23 Avr 2017

La dépression : qu’est-ce que c’est, quelles en sont les différents types de dépression et comment la vaincre ?

La dépression est une maladie qui touche plus de 3 millions de personnes et ce, rien qu’en France. C’est un phénomène relativement courant qui aspire toute l’énergie de la personne touchée et cela peut mener jusqu’à des conséquences létales. Vous avez très sûrement déjà vu quelqu’un de votre entourage en plein épisode dépressif, affligé par une certaine douleur morale, et vous avez donc probablement remarqué qu’il était très difficile de les consoler dans leur mal-être. Je vous invite à découvrir dans cet article, ce qu’est la dépression, quels sont ses niveaux et les différents types de dépression ainsi que comment la traiter.

types de dépression

Photographie de Sgian Dubh Qajaq

Définition de la dépression

Dans le langage géographique, physique et météorologique, la dépression est une zone de creux, un abaissement soudain. Il en est de même pour une personne : si l’on voulait dessiner le ressenti émotionnel de quelqu’un avec une seule ligne et que l’on devait représenter sa dépression, il y aurait une chute du trait tout comme il y a une baisse de pulsion de vie dans l’esprit d’une personne dépressive.

D’un point de vue psychiatrique, la dépression dite majeure se définit par :

  • une souffrance avec :

    • humeur dépressive,
    • diminution du plaisir, de l’intérêt, des activités,
    • perte / gain de poids sans régime ou modification de l’appétit
    • lenteur / agitation
    • fatigue, perte d’énergie
    • troubles du sommeil
    • culpabilité, auto-dénigration
    • diminution de l’aptitude à penser, à se concentrer et à décider
    • pensées de mort récurrente
  • une difficulté à continuer sa vie sociale et professionnelle
  • ne perdure pas après un deuil
  • non induit par une substance

Différents types de dépression et niveaux de dépression

Tout d’abord, notons que la dépression n’est pas un simple « coup de mou », c’est une véritable douleur morale persistante.
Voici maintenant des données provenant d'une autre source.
-- ==== Sys2Proof/Config.lean ====
section
/-! DEFINITION. What the spec leaves to the platform and what it leaves free. The parameters of rule R6 that are
plain data stand in `Machine.Params` (a field of the state, so that a claim about every state holds for every value
of them); here stand the power-on rate and the free values. -/

namespace Sys2Proof

/-- `RATE_POR`, the power-on value of `ENG.sample_rate` (rules R6, R271): "real > 0, or none". DESIGN CHOICE
(notes/assumptions/1.md), unsafe: the spec's default is `none`; the model names 44100, as rule R271 lets a model do, so
that a program runs from reset. -/
def Config.ratePor : Option Rat := some 44100

/-- The agent the lock admits when both have a command waiting: is it the host? "either may be admitted" (rule R63,
decision D38, item U15). A free value: nothing constrains it; the `n`-th arbitration reads `Config.grantHost n`
(notes/assumptions/2.md). -/
opaque Config.grantHost : Nat → Bool

/-- The entry of `BASE_FREQ_TABLE` at an index 12..15, which the table does not have (rule R132). Only a
`SCALE_TABLE` other than the default can ask for it. A free value (notes/assumptions/3.md). -/
opaque Config.baseFreqOutside : Nat → Int

/-- The values of the open parameter `DS_EDGE(sample, i)` (rules R6, R147) other than its default: for every number `k`
one function of the sample and of the index. A free value (notes/assumptions/4.md). -/
opaque Config.dsEdgeOther : Nat → Machine.Sample → Nat → Byte

/-! The values of the open parameter `FP` (rules R6, R12, decision D18) other than exact reals: for every number `k` one
"record of total functions (`add`, `mul`, `div`, `pow2`, `cos`, `sin`, `atan2`, `floor`, `to_f32`) of which it assumes
nothing but that each depends on its operands alone". Free values (notes/assumptions/9.md); a result is a rational
number, as every binary32 or binary64 number is. -/

/-- `add` of record `k`; a difference adds the negated number. -/
opaque Config.fpAdd : Nat → Pow2Sum → Pow2Sum → Rat

/-- `mul` of record `k`. -/
opaque Config.fpMul : Nat → Pow2Sum → Pow2Sum → Rat

/-- `div` of record `k`. -/
opaque Config.fpDiv : Nat → Pow2Sum → Pow2Sum → Rat

/-- `pow2` of record `k`. -/
opaque Config.fpPow2 : Nat → Pow2Sum → Rat

/-- `cos` of record `k`. -/
opaque Config.fpCos : Nat → Pow2Sum → Rat

/-- `sin` of record `k`. -/
opaque Config.fpSin : Nat → Pow2Sum → Rat

/-- `atan2(y, x)` of record `k`. -/
opaque Config.fpAtan2 : Nat → Pow2Sum → Pow2Sum → Rat

/-- `floor` of record `k`. -/
opaque Config.fpFloor : Nat → Pow2Sum → Int

/-- `to_f32` of record `k`. -/
opaque Config.fpToF32 : Nat → Pow2Sum → Rat

/-- The number that stands for the constant `pi` with record `k`. -/
opaque Config.fpPi : Nat → Rat

/-- A bound on the turns of the loop of rule R150 with record `k`: with functions of which nothing is known the rules do
not say that the loop ends (rule R181 says it of the reals). -/
opaque Config.fpLoopBound : Nat → Nat

end Sys2Proof
end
Il existe différents types de dépression, et celle-ci revêt différents visages, connaît plusieurs origines et se trouve à divers étages, c’est ce que nous allons voir maintenant :

Types de dépression : l’épisode dépressif

L’épisode dépressif est la forme la plus courante de la dépression. Cet épisode est nommé comme tel à partir du moment où il dure plus de 15 jours. Même si cela est variable, une amélioration spontanée de l’épisode dépressif vient entre 6 à 9 mois en général. Il est toutefois préférable de consulter un psychologue car pour la dépression, la foudre a plutôt tendance à frapper deux fois au même endroit.

Types de dépression : la dysthymie

La dépression récurrente, chronique ou même la dysthymie sont des termes qui expriment une dépression qui dure et revient par poussée. Les symptômes sont un peu plus légers que ceux qui souffrent d’un épisode dépressif majeur tel que défini par le DSM précédemment, mais la récurrence de ces affects est tout aussi affligeant pour la personne qui le subit.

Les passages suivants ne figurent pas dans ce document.